Energy News from INOGATE Countries

Hydrocarbon Developments:

OIL PIPELINES:

BURGAS-ALEXANDROUPOLIS OIL PIPELINE PROJECT

  • Russia, Greece and Bulgaria to sign Memorandum on building oil pipeline.

Russia, Greece and Bulgaria will sign the intergovernmental memorandum on building the Burgas-Alexandropoulis oil pipeline, Deputy Minister of Energy of Greece Georgios Salagoudis declared. "The memorandum is likely to be signed on March 15, 2005," Mr. Salagoudis stated after the end of the tripartite meeting with the participation of the Head of the fuel and energy complex Department of Russia's Ministry of Industry and Energy Anatoly Yanovsky, Head of the political office of the Minister of Regional Development and Public Works of Bulgaria Kalin Rogachev and representatives of companies. Several important agreements were reached in the course of the consultations held in Moscow the other day. First of all, it is the establishment of an initiative group of companies to form an international company to carry out the project. Such companies-initiators as TNK-BP, PIK TISE and Stroitransgaz were represented from the Russian side, and Hellenic Petroleum, Latsis Group consortium, and Prometheus Gas S.A. - from the Greek side. Note: the total length of the oil pipeline will be about 300 km, pipeline diameter ? 1,000 millimeters, the number of pumping stations ? 2,3. The cost of the Burgas-Alexandropoulis oil pipeline project is estimated at approximately $700 million, and the feasibility study of the project exists in two variants. The first variant envisages construction of an oil pipeline with a capacity of 35 million tons of oil a year, and the second variant - up to 50 million tons annually.

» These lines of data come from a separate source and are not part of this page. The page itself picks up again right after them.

theorem witness_OnlySixInstructionsWriteFlag :
    (Instr.mnemonic (.sub 15 15) ∈ flagWriters ∧
      exec (.sub 15 15) State.reset = .next (writeResultFlag flagOrder 15 (subNoBorrow 0 0) State.reset) ∧
      (writeResultFlag flagOrder 15 (subNoBorrow 0 0) State.reset).run = State.reset.run ∧
      ∀ c, State.reset.run ≠ .faulted c) ∧
    (Instr.mnemonic (.orVxVy 14 15) ∉ flagWriters ∧ 15 ∉ destinations (.orVxVy 14 15) ∧
      exec (.orVxVy 14 15) State.reset = .next (setV 14 0 State.reset)) :=
  ⟨⟨by decide, rfl, rfl, by simp [State.reset]⟩, by decide, by decide, rfl⟩

theorem witness_CheckedByteAccess : 4095 < 4096 ∧ 4096 ≤ 4096 := by decide

theorem witness_RangeCheckedBeforeAccess :
    (4095 + [(7 : Byte)].length ≤ 4096) ∧ (5000 + ([] : List Byte).length ≤ 4096 ∨ ([] : List Byte) = []) ∧
    (4096 < 4095 + [(7 : Byte), 8].length ∧ [(7 : Byte), 8] ≠ []) ∧ (4096 < 4096 + [(7 : Byte)].length ∧ [(7 : Byte)] ≠ []) := by
  decide

theorem witness_BcdStoreWritesThreeDigits :
    effAddr (setI 0xFFD State.reset) 2 < 4096 ∧ effAddr (setI 0xFFD State.reset) 0 = 0xFFD ∧
    (0xFFC < 0xFFD ∨ 0xFFD + 3 ≤ 0xFFC) ∧ (0x1000 < 0xFFD ∨ 0xFFD + 3 ≤ 0x1000) := by decide

theorem witness_BlockStoreWritesRegisters :
    effAddr (setI 0xFF0 State.reset) (15 : Reg).val < 4096 ∧ (15 : Reg) ≤ 15 ∧ effAddr (setI 0xFF0 State.reset) 0 = 0xFF0 ∧
    (0xFEF < 0xFF0 ∨ 0xFF0 + (15 : Reg).val + 1 ≤ 0xFEF) ∧ effAddr (setI 0xFFF State.reset) (0 : Reg).val < 4096 := by decide

theorem witness_BlockLoadReadsRegisters :
    effAddr (setI 0xFF1 State.reset) (14 : Reg).val < 4096 ∧ (14 : Reg) ≤ 14 ∧ (14 : Reg) < 15 := by decide

theorem witness_MemoryInstructionsFaultOutOfBounds :
    4096 ≤ effAddr (setI 0xFFE State.reset) 2 ∧ 4096 ≤ effAddr (setI 0xFFF State.reset) (1 : Reg).val ∧
    4096 ≤ effAddr (setI 0x1000 State.reset) (0 : Reg).val ∧
    ((1 : BitVec 4) ≠ 0 ∧ 4097 ≤ effAddr (setI 0x1000 State.reset) (1 : BitVec 4).toNat) := by decide

theorem witness_BlockStoreThenLoadRestores :
    let s := setI 0xFF0 (withV [(15, 7)])
    let u := setV 15 9 (pokeBytes 0xFF0 (regBlock 15 s) s)
    s.mode = .extended ∧ effAddr s (15 : Reg).val < 4096 ∧ (∀ t, exec (.ldMemVx 15) s = .next t → SameExcept [.v] t u) := by
  refine ⟨rfl, by decide, ?_⟩
  intro t ht
  have h : exec (.ldMemVx 15) (setI 0xFF0 (withV [(15, 7)])) =
      .next (pokeBytes 0xFF0 (regBlock 15 (setI 0xFF0 (withV [(15, 7)]))) (setI 0xFF0 (withV [(15, 7)]))) := by
    rcases execLdMemVx_cases 15 (setI 0xFF0 (withV [(15, 7)])) with ⟨-, e⟩ | ⟨h, -⟩
    · rw [blockIncrement_extended (by simp; rfl)] at e
      exact e
    · exact absurd h (by decide)
  rw [h] at ht
  cases ht
  intro p hp
  cases p <;> simp [Part.Same] at hp ⊢

/-- The block begins one byte before `PC` and ends at the top of memory; `LD B` stores its tens and units over the word at `PC`. -/
theorem witness_StoreIsSeenByNextFetch :
    let s := setV 1 0x12 (setPc 0xFFE (setI 0xFFD State.reset))
    s.pc.toNat < 4095 ∧ effAddr s (2 : Reg).val < 4096 ∧ effAddr s 2 < 4096 ∧ s.run = .ready ∧
      blockStoredByte 2 s 0xFFE = 0x12 ∧ blockStoredByte 1 s 0xFFF = 0 ∧ digitStoredByte 1 s 0xFFE = 1 ∧
      digitStoredByte 1 s 0xFFF = 8 ∧
      decodeWord (wordOfBytes (blockStoredByte 2 s 0xFFE) (blockStoredByte 2 s 0xFFF)) = .instr (.jp 0x200) := by decide

theorem witness_DrawFlipsSpritePixels :
    (let s := lit 1 0 (poke 0x300 0xC0 (setI 0x300 State.reset))
     effAddr s (1 : BitVec 4).toNat ≤ 4096 ∧
      (1 < 64 ∧ 0 < 32 ∧ portPixel 1 0 s = true ∧
        spritePixel s (getV s 1).toNat (getV s 2).toNat (1 : BitVec 4).toNat 1 0 = true)) ∧
    (effAddr (setI 0xFF1 State.reset) (15 : BitVec 4).toNat ≤ 4096) ∧
    (∀ a c, a < 64 → c < 32 → portPixel a c State.reset = true →
      spritePixel State.reset (getV State.reset 1).toNat (getV State.reset 2).toNat (15 : BitVec 4).toNat a c = false) := by
  refine ⟨by decide, by decide, ?_⟩
  intro a c _ _ h
  exact absurd h (by rw [show portPixel a c State.reset = false from fbGet_clear a c]; simp)

theorem witness_DrawTwiceRestoresScreen :
    let s := poke 0x300 0x80 (setI 0x300 State.reset)
    effAddr s (1 : BitVec 4).toNat ≤ 4096 ∧ (1 : Reg) ≠ 15 ∧ (2 : Reg) ≠ 15 ∧
      (∀ a c, a < 64 → c < 32 → spritePixel s (getV s 1).toNat (getV s 2).toNat (1 : BitVec 4).toNat a c = true →
        portPixel a c s = false) ∧
      (0 < 64 ∧ 0 < 32 ∧ spritePixel s (getV s 1).toNat (getV s 2).toNat (1 : BitVec 4).toNat 0 0 = true) :=
  ⟨by decide, by decide, by decide, fun a c _ _ _ => fbGet_clear a c, by decide⟩

theorem witness_TimersDecayOnlyByTick :
    (transact (.keyDown 15) State.reset = .next (keyDown 15 State.reset) ∧ Transaction.keyDown 15 ≠ .tick ∧
      (∀ c, Transaction.keyDown 15 ≠ .reset c) ∧ (∀ bs, Transaction.keyDown 15 ≠ .load bs) ∧
      ∀ x, cycleCase State.reset = .run (.ldDtVx x) → Transaction.keyDown 15 ≠ .step) ∧
    (exec (.ldVxDt 3) State.reset = .next (setV 3 0 State.reset) ∧ (∀ x, Instr.ldVxDt 3 ≠ .ldDtVx x) ∧
      (∀ x, Instr.ldVxDt 3 ≠ .ldStVx x)) ∧
    exec (.ldStVx 3) State.reset = .next (setSt 0 State.reset) :=
  ⟨⟨rfl, by simp, by simp, by simp, by simp⟩, ⟨rfl, by simp, by simp⟩, rfl⟩

theorem witness_TickCommutesWithStep :
    (∀ i, cycleCase State.reset = .run i → (∀ x, i ≠ .ldVxDt x ∧ i ≠ .ldDtVx x ∧ i ≠ .ldStVx x)) ∧
    step State.reset = .next (setRun .halted State.reset) := by
  have h : cycleCase State.reset = .run .halt := by decide
  refine ⟨fun i hi x => ?_, by simp [step, cycle, h]; rfl⟩
  rw [h] at hi
  cases hi
  simp

theorem witness_KeyDownReleasesWait :
    (setRun (.awaitingInput 15) State.reset).run = .awaitingInput 15 ∧ (∀ x, State.reset.run ≠ .awaitingInput x) ∧
    (3 : Reg) ≠ 15 := by decide

theorem witness_KeyWaitEndsWithTheNextKeyDown :
    CanFetch (atEdge 0xFF0A State.reset) ∧ decodeWord (wordAtPc (atEdge 0xFF0A State.reset)) = .instr (.ldVxK 15) := by decide

theorem witness_ModeAffectsExactlyFourInstructions :
    Instr.mnemonic (.ldBVx 3) ∉ modeDependent ∧ "SHR" ∈ modeDependent ∧
    exec (.ldVxVy 3 4) State.reset = .next (setV 3 0 State.reset) ∧ Instr.mnemonic (.ldVxVy 3 4) ∉ modeDependent ∧
    (transact .tick State.reset = .next (tick State.reset) ∧ (∀ m, Transaction.tick ≠ .setMode m) ∧
      (∀ c, Transaction.tick ≠ .reset c) ∧ (∀ bs, Transaction.tick ≠ .load bs)) :=
  ⟨by decide, by decide, rfl, by decide, rfl, by simp, by simp, by simp⟩

theorem witness_ResetSetsEverythingButKeys : 79 < 80 ∧ 80 ≤ 80 := by decide

theorem witness_ExecutionBeginsAtEntry :
    decodeWord (wordOfBytes (peek (resetCore false (State.reset.withFetchWord 16 0x1ABC)) 0x200)
      (peek (resetCore false (State.reset.withFetchWord 16 0x1ABC)) 0x201)) = .instr (.jp 0xABC) := by decide

theorem witness_LoadResetsThenPlacesImage :
    (3583 < (List.replicate 4000 (0xAB : Byte)).length ∧ 3583 < 3584) ∧
    (0x1FF < 0x200 ∨ 0x200 + min (List.replicate 4000 (0xAB : Byte)).length 3584 ≤ 0x1FF) ∧
    (0x202 < 0x200 ∨ 0x200 + min [(0x12 : Byte), 0x34].length 3584 ≤ 0x202) :=
  ⟨by rw [List.length_replicate]; decide, by decide, by decide⟩

theorem witness_PowerOnState : (∀ k, portKey k State.reset = false) ∧ State.reset.draws = State.reset.draws := by decide

theorem witness_NoWordSelectsTwoRows :
    ∃ r ∈ opTable, r.selects 0x8AB6 = true ∧ r.mnemonic = "SHR" := by decide

theorem witness_EncodeOfDecode : decodeWord 0xDABC = .instr (.drw 0xA 0xB 0xC) := by decide

theorem witness_AccessMatrix :
    exec (.call 0x123) State.reset = .next (setPc 0x123 (setStack [0x200] State.reset)) ∧
    Instr.mnemonic (.call 0x123) ∉ writtenBy .keys ∧ Instr.mnemonic (.call 0x123) ∉ writtenBy .v := by
  refine ⟨rfl, by decide, by decide⟩

theorem witness_RegistersChangedOnlyAsDestination :
    exec (.addVxVy 3 4) State.reset = .next (writeResultFlag flagOrder 3 (addCarry 0 0) State.reset) ∧
    14 ∉ destinations (.addVxVy 3 4) ∧ ((14 : Reg) ≠ 15 ∨ Instr.mnemonic (.addVxVy 3 4) ∉ flagWriters) ∧
    (exec (.ldVxNn 3 7) State.reset = .next (setV 3 7 State.reset) ∧ 15 ∉ destinations (.ldVxNn 3 7) ∧
      Instr.mnemonic (.ldVxNn 3 7) ∉ flagWriters) :=
  ⟨rfl, by decide, by decide, rfl, by decide, by decide⟩

/-- A step seen to end in a given run state has a next state with it. -/
theorem next_of_run {s : State} {r : RunState}
    (h : (match step s with | .next t => some t.run | .fault _ => none | .refused _ => none) = some r) :
    ∃ t, step s = .next t ∧ t.run = r := by
  split at h
  · rename_i t ht
    exact ⟨t, ht, by simpa using h⟩
  · cases h
  · cases h

theorem witness_FaultsArePrecise :
    ((State.reset.withFetchWord 16 0x00EE).run = .ready ∧ (State.reset.withFetchWord 16 0x00EE).pc.toNat < 4095 ∧
      ∃ t, step (State.reset.withFetchWord 16 0x00EE) = .next t ∧ t.run = .faulted .stackUnderflow) ∧
    ((setPc 4095 State.reset).run = .ready ∧ 4095 ≤ (setPc 4095 State.reset).pc.toNat ∧
      ∃ t, step (setPc 4095 State.reset) = .next t ∧ t.run = .faulted (.memoryFault 4096)) :=
  ⟨⟨by decide, by decide, next_of_run (by decide)⟩, by decide, by decide, next_of_run (by decide)⟩

theorem witness_StepKeepsInvariant : State.reset.Inv ∧ step State.reset = .next (setRun .halted State.reset) :=
  ⟨⟨Memory.wf_nil, by decide, by simp [State.reset], rfl⟩, witness_TickCommutesWithStep.2⟩

/-! ## Other values of the parameters (R4, D2, D8, D13, D16) -/

theorem test_stack_limit : stepWith { Parameters.default with stackLimit := some 0 } (State.reset.withFetchWord 16 0x2123) =
    .refused .stackLimitReached := by rfl

/-- K4 of 95_test_vectors.md under the two alternatives of D13: code 0x10 is key 0 where it is masked. -/
theorem test_key_oob :
    execWith { Parameters.default with keyOob := .masked } (.skp 0) (setV 0 0x10 (setKey 0 true State.reset)) =
      .next (setPc 0x202 (setV 0 0x10 (setKey 0 true State.reset))) ∧
    execWith { Parameters.default with keyOob := .fault } (.skp 0) (setV 0 0x10 State.reset) =
      .fault (.keyCodeOutOfRange 0x10) := ⟨rfl, rfl⟩

theorem test_flag_order :
    (match execWith { Parameters.default with flagOrder := .flagThenResult } (.addVxVy 15 1) (setV 15 3 State.reset) with
      | .next t => some (getV t 15) | .fault _ => none | .refused _ => none) = some 3 := by decide

theorem test_glyph_table :
    peek (resetWith { Parameters.default with glyphTable := Vector.replicate 80 0x7E }) 79 = 0x7E ∧
    peek (resetWith { Parameters.default with glyphTable := Vector.replicate 80 0x7E }) 80 = 0 := by decide

end Sys2Proof.Tests
end

section
/-! The byte accesses of R51 and R52: what each answers on either side of the bound, and what a write of one cell leaves. -/

namespace Sys2Proof.Machine

/-! ### One cell written -/

theorem peek_poke_same (s : State) {a : Nat} (h : a < 4096) (b : Byte) : peek (poke a b s) a = b := by
  rw [peek_poke, if_pos ⟨rfl, h⟩]

theorem peek_poke_other (s : State) {a c : Nat} (h : c ≠ a) (b : Byte) : peek (poke a b s) c = peek s c := by
  rw [peek_poke, if_neg (fun e => h e.1)]

/-- The frame of a write of one cell: every piece of state but memory. -/
theorem sameExcept_poke (a : Nat) (b : Byte) (s : State) : SameExcept [.mem] s (poke a b s) := by
  intro p hp
  cases p with
  | mem => exact absurd (List.mem_singleton_self _) hp
  | _ => simp [Part.Same]

/-! ### Accesses out of bounds (R51, R52) -/

theorem memRead_error (s : State) {a : Nat} (h : 4096 ≤ a) : memRead s a = .error (.memoryFault a) :=
  if_neg (Nat.not_lt.2 h)
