-- ==== Sys2Proof/Laws/Agents.lean ====
section
/-! SUPPORT. What acceptance, the first access of a two-access command, a gap and a step can do. -/

namespace Sys2Proof.Machine

variable (s : State)

/-! ### Acceptance -/

/-- A command that needs a live instance gives a next state exactly where one exists and what follows does. -/
theorem needLive_eq_next {go : Host.Outcome State Fault Refusal} {t : State} :
    needLive s go = .next t ↔ Live s ∧ go = .next t := by
  unfold needLive Live
  cases s.made <;> cases s.isOpen <;> simp

theorem needIdle_eq_next {body : State → State} {t : State} :
    needIdle s body = .next t ↔ s.phase = .idle ∧ t = body s := by
  unfold needIdle
  split <;> simp_all [eq_comm]

/-- A codec command gives a next state exactly where a live instance exists. -/
theorem needCodec_eq_next {body : State → State} {t : State} :
    needCodec s body = .next t ↔ Live s ∧ t = body s := by
  unfold needCodec
  rw [needLive_eq_next, Host.Outcome.next.injEq, eq_comm (a := t)]

/-- A sequencer command other than INIT and RESET gives a next state exactly where it is accepted. -/
theorem needOpen_eq_next {body : State → State} {t : State} :
    needOpen s body = .next t ↔ Live s ∧ s.phase = .idle ∧ t = body s := by
  simp [needOpen, needLive_eq_next, needIdle_eq_next]

theorem needMade_eq_next {body : State → State} {t : State} :
    needMade s body = .next t ↔ s.made = true ∧ s.phase = .idle ∧ t = body s := by
  unfold needMade
  split <;> simp_all [needIdle_eq_next]

theorem needNoInstance_eq_next {body : State → State} {t : State} :
    needNoInstance s body = .next t ↔ (s.made && s.isOpen) = false ∧ t = body s := by
  unfold needNoInstance
  constructor
  · intro h
    split at h
    · cases h
    · cases h; simp_all
  · rintro ⟨h1, rfl⟩; simp [h1]

/-! ### What the device's own step leaves, in the terms of the statements -/

/-- A conversion may be in progress exactly where one can end. -/
theorem converting_eq_false (d : Device) : d.converting = false ↔ NoneCanEnd d := by
  cases h : d.cfgKnown <;> cases h' : d.config.getLsbD 8 <;>
    simp_all [NoneCanEnd, Device.converting, Device.freeRuns, isContinuous_eq]

theorem acts_configKept (d : Device) (a : BusAnswer) : ConfigKept d (d.acts a) := by simp [ConfigKept]

theorem acts_lowKept (d : Device) (a : BusAnswer) : LowKept d (d.acts a) := by simp [LowKept]

theorem acts_highKept (d : Device) (a : BusAnswer) : HighKept d (d.acts a) := by simp [HighKept]

theorem acts_conversionKept (d : Device) (a : BusAnswer) : ConversionKept d (d.acts a) a.convEnded := by
  refine ⟨by simp, Device.acts_convPending_le d a, fun h => ?_, fun he hn => ?_⟩
  · rcases h with h | h
    · rw [Device.acts_of_none d a h]; exact ⟨rfl, rfl⟩
    · rw [Device.acts_of_not_converting d a ((converting_eq_false d).2 h)]; exact ⟨rfl, rfl⟩
  · have : d.converting = true := by simpa using mt (converting_eq_false d).1 hn
    simp [Device.acts_convKnown, he, this]

/-- What two transactions leave of the conversion register, where neither reads nor writes it and the config register
stays. -/
theorem conversionKept_trans {d e f : Device} {x y : Bool} (h : ConversionKept d e x) (k : ConversionKept e f y)
    (hc : ConfigKept d e) : ConversionKept d f (x || y) := by
  obtain ⟨h1, h2, h3, h4⟩ := h
  obtain ⟨k1, k2, k3, k4⟩ := k
  obtain ⟨c1, c2, -⟩ := hc
  have he : NoneCanEnd d → NoneCanEnd e := fun hn => by
    rw [NoneCanEnd, c1, c2, (h3 (.inr hn)).1]; exact hn
  refine ⟨k1.trans h1, k2.trans h2, fun hx => ?_, fun hx hn => ?_⟩
  · have a := h3 (hx.imp (fun hx => by simp_all) id)
    have b := k3 (hx.imp (fun hx => by simp_all) he)
    exact ⟨b.1.trans a.1, b.2.trans a.2⟩
  · cases hxx : x
    · subst hxx
      have a := h3 (.inl rfl)
      refine k4 (by simpa using hx) (fun hn' => hn ?_)
      rw [NoneCanEnd, ← c1, ← c2, ← a.1]; exact hn'
    · have a := h4 hxx hn
      cases hyy : y
      · exact (k3 (.inl hyy)).2.trans a
      · by_cases hne : NoneCanEnd e
        · exact (k3 (.inr hne)).2.trans a
        · exact k4 hyy hne

/-! ### The first access of RDTHR and of RDSS -/

/-- RDTHR's first read, when it succeeds: the high threshold remains to be read. -/
theorem rdthrFirst_ok (h : (nextAnswer s).failure = none) :
    rdthrRest s = some (.afterLow ((s.device.acts (nextAnswer s)).value .lowThreshold (nextAnswer s).word)) ∧
    rdthrFirst s =
      { dropAnswer s with
        phase := .rdLo
        lock := lockAfterAccess s.scope s.who
        device := (s.device.acts (nextAnswer s)).seen .lowThreshold (nextAnswer s).word
        busLog := busEvent s s.who (.read .lowThreshold) :: s.busLog } := by
  have hr := memReadResult_ok (s.setPhase .rdLo) .lowThreshold (by simpa using h)
  have hm := memRead_ok (s.setPhase .rdLo) .lowThreshold (by simpa using h)
  constructor
  · simp only [rdthrRest, hr]; rfl
  · simp only [rdthrFirst, hr, hm]; rfl

/-- RDTHR's first read, when it fails: nothing remains. -/
theorem rdthrFirst_failed {f : Failure} (h : (nextAnswer s).failure = some f) :
    rdthrRest s = none ∧
    rdthrFirst s =
      { dropAnswer s with
        phase := .idle
        lock := .free
        device := s.device.acts (nextAnswer s)
        busLog := busEvent s s.who (.read .lowThreshold) :: s.busLog
        delivered := ⟨s.who, .err (.busError .lowThreshold .read)⟩ :: s.delivered } := by
  have hr := memReadResult_failed (s.setPhase .rdLo) .lowThreshold (by simpa using h)
  have hm := memRead_failed (s.setPhase .rdLo) .lowThreshold (by simpa using h)
  constructor
  · simp only [rdthrRest, hr]
  · simp only [rdthrFirst, hr, hm, raiseError]
    rw [endCommand_eq _ (by simpa using lockAfterAccess_cases _ _)]
    rfl

/-- The word RDSS writes has OS 1 and MODE single-shot. -/
theorem singleShotWord_bits (m : BitVec 3) :
    (singleShotWord m s).getLsbD 15 = true ∧ (singleShotWord m s).getLsbD 8 = true := by
  have key : ∀ m g r : BitVec 3, (encodeWord m g 1 r).getLsbD 15 = true ∧ (encodeWord m g 1 r).getLsbD 8 = true := by
    decide
  exact key _ _ _

/-- RDSS's successful write leaves one conversion more that can end. -/
theorem accept_singleShot_convPending (d : Device) (m : BitVec 3) (ans : BusAnswer) (h : ans.failure = none) :
    (d.accept s.who (singleShotWord m s) (starts (singleShotWord m s) ans)).convPending = d.unended + 1 := by
  simp [Device.accept, starts, h, isContinuous_eq, startBit_eq, singleShotWord_bits]

/-- After RDSS's successful write, with no word and no conversion's end in between, its settle wait leaves none that can end,
and a result that no read has seen. -/
theorem settled_singleShot (d : Device) (m : BitVec 3) (ans : BusAnswer) (h : ans.failure = none) :
    (d.accept s.who (singleShotWord m s) (starts (singleShotWord m s) ans)).settled s.who =
      { d.accept s.who (singleShotWord m s) (starts (singleShotWord m s) ans) with
        convPending := 0, convKnown := false } :=
  Device.settled_own _ _ rfl (by rw [accept_singleShot_convPending s d m ans h]; omega)

/-- RDSS's write, when it succeeds: the settle wait has begun and the conversion remains to be read. -/
theorem rdssFirst_ok (m : BitVec 3) (h : (nextAnswer s).failure = none) :
    rdssRest s = some .afterSettle ∧
    rdssFirst m s =
      { dropAnswer s with
        phase := .settle
        lock := lockAfterAccess s.scope s.who
        lastCfg := some (singleShotWord m s)
        device := (s.device.acts (nextAnswer s)).accept s.who (singleShotWord m s)
          (starts (singleShotWord m s) (nextAnswer s))
        busLog := .wait s.who s.rate :: busEvent s s.who (.write .config (singleShotWord m s)) :: s.busLog } := by
  have hr := memWriteError_ok (s.setPhase .wrCfg) (by simpa using h)
  have hm := memWrite_ok (s.setPhase .wrCfg) (singleShotWord m s) (by simpa using h)
  constructor
  · simp only [rdssRest, hr]
  · simp only [rdssFirst, hr, hm]; rfl

/-- RDSS's write, when it fails: nothing remains. -/
theorem rdssFirst_failed (m : BitVec 3) {f : Failure} (h : (nextAnswer s).failure = some f) :
    rdssRest s = none ∧
    rdssFirst m s =
      { dropAnswer s with
        phase := .idle
        lock := .free
        device := (s.device.acts (nextAnswer s)).afterFailedWrite s.who (singleShotWord m s) (nextAnswer s)
        busLog := busEvent s s.who (.write .config (singleShotWord m s)) :: s.busLog
        delivered := ⟨s.who, .err (.busError .config .write)⟩ :: s.delivered } := by
  have hr := memWriteError_failed (s.setPhase .wrCfg) (by simpa using h)
  have hm := memWrite_failed (s.setPhase .wrCfg) (singleShotWord m s) (by simpa using h)
  constructor
  · simp only [rdssRest, hr]
  · simp only [rdssFirst, hr, hm, raiseError]
    rw [endCommand_eq _ (by simpa using lockAfterAccess_cases _ _)]
    rfl

/-! ### Gaps and moves of the other agent -/

/-- Under `perCommand` nothing happens in a gap. -/
theorem gap_perCommand (h : s.scope = .perCommand) : gap s = s := by simp [gap, h]

/-- Under `perAccess` a gap is as many moves of the other agent as its number says. -/
theorem gap_perAccess (h : s.scope = .perAccess) : gap s = otherMoves (nextGap s) (dropGap s) := by simp [gap, h]

/-- In a gap with number 0 nothing happens but that the number is used. -/
theorem gap_zero {rest : List Nat} (h : s.gaps = 0 :: rest) :
    gap s = s ∨ gap s = { s with gaps := rest } := by
  by_cases hs : s.scope = .perAccess
  · right; rw [gap_perAccess s hs, nextGap_cons s h, dropGap_cons s h]; rfl
  · left; unfold gap; split <;> simp_all

/-- A word that begins in a gap is a command that begins there, or an ill-formed word that is answered. -/
theorem beginWord_cases {d : Decoded} {t : State} (h : beginWord d s = some t) :
    (∃ i, d = .instr i ∧ beginCommand i s = some t) ∨ ∃ what, t = raiseConfiguration what s := by
  unfold beginWord at h
  split at h
  · exact .inl ⟨_, rfl, h⟩
  · unfold beginIllFormed at h
    split at h <;> cases h
    exact .inr ⟨_, rfl⟩
  · cases h

/-- A move of the other agent is nothing, the rest of its suspended command, or its next word at the port. -/
theorem otherMove_cases :
    otherMove s = s ∨
    (∃ p, s.suspended = some p ∧ p.agent = otherOf s.who ∧ otherMove s = resume p s) ∨
    (∃ w rest t, s.suspended = none ∧ takeFirst (otherOf s.who) s.port = some (w, rest) ∧
      beginWord (decode w) { s with who := otherOf s.who, phase := .idle, port := rest } = some t ∧
      otherMove s = { t with who := s.who, phase := s.phase }) := by
  unfold otherMove
  split
  · next p hp =>
    split
    · next h => exact .inr (.inl ⟨p, hp, h, rfl⟩)
    · exact .inl rfl
  · next hn =>
    split
    · exact .inl rfl
    · next w rest ht =>
      split
      · next t hb => exact .inr (.inr ⟨w, rest, t, hn, ht, hb, rfl⟩)
      · exact .inl rfl

/-- What holds before moves of the other agent and survives each of them holds after them. -/
theorem otherMoves_induct {P : State → Prop} (hm : ∀ s, P s → P (otherMove s)) (n : Nat) (h : P s) :
    P (otherMoves n s) := by
  induction n generalizing s with
  | zero => exact h
  | succ n ih => exact ih _ (hm s h)

/-- What holds before a gap, survives the use of its number and survives each move holds after the gap. -/
theorem gap_induct {P : State → Prop} (hd : ∀ s, P s → P (dropGap s)) (hm : ∀ s, P s → P (otherMove s)) (h : P s) :
    P (gap s) := by
  unfold gap
  split
  · exact otherMoves_induct _ hm _ (hd _ h)
  · exact h

end Sys2Proof.Machine
end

Source: RIA Novosti, 28.01.2005

ODESSA-BRODY OIL PIPELINE

Russian oil to flow along the Odessa-Brody pipeline.
Ukrainian President Viktor Yushchenko believes that the agreement on the reverse of the Odessa-Brody oil pipeline meets Ukraine's interests, but these interests could change. The Ukrainian President noted that the construction of the oil pipeline between Odessa and Brody has been "a unique project for the past few years." Mr. Yushchenko stressed:?if tomorrow our interests change and the need appears to return to the initial project, we shall use it as it was initially designed."


Source: 25.01.05 Russian Information Agency

  • Ukrainian President leader supports operation of Odessa-Brody pipeline to transport Caspian oil to the West.

President of Ukraine Viktor Yushchenko supports exploitation of Odessa-Brody oil pipeline to transport Caspian oil to the West. Mr.Yushchenko announced this in Krakow, Poland, having called construction of the oil pipeline ?one of the most successful energy projects of Ukraine during the last 14 years.? As reported earlier, on the 4 of February 2004 the Government of Ukraine with Viktor Yanukovitch in the head passed a decree which recognized this direction most profitable. On the 5th of July they passed one more governmental resolution, which provided oil pumping from Brody to Odessa.

Source: Ukrinform, Kazinform, 27.01.2005

OTHER ENERGY NEWS:

AZERBAIJAN

  • Azerbaijan boosts hydrocarbon production.

Azerbaijan exported 2,559,120 tons of its crude oil along the Baku-Novorossiisk oil pipeline throughout the entire January-December 2004 period. 166,344 tons of oil were exported along that route in December 2004. Azerbaijan pays $15.67 to the Russian side for every ton of its oil being pumped through the Baku-Novorossiisk oil pipeline. All in all, Azerbaijan's state oil company produced 8,976,400 tons of oil over the January-December 2004 period, a 0.6-percent increase on 2003 levels. Azerbaijan also produced more than five billion and six million cubic meters of natural gas throughout the same time period (a 3.1-percent increase on similar 2003 levels).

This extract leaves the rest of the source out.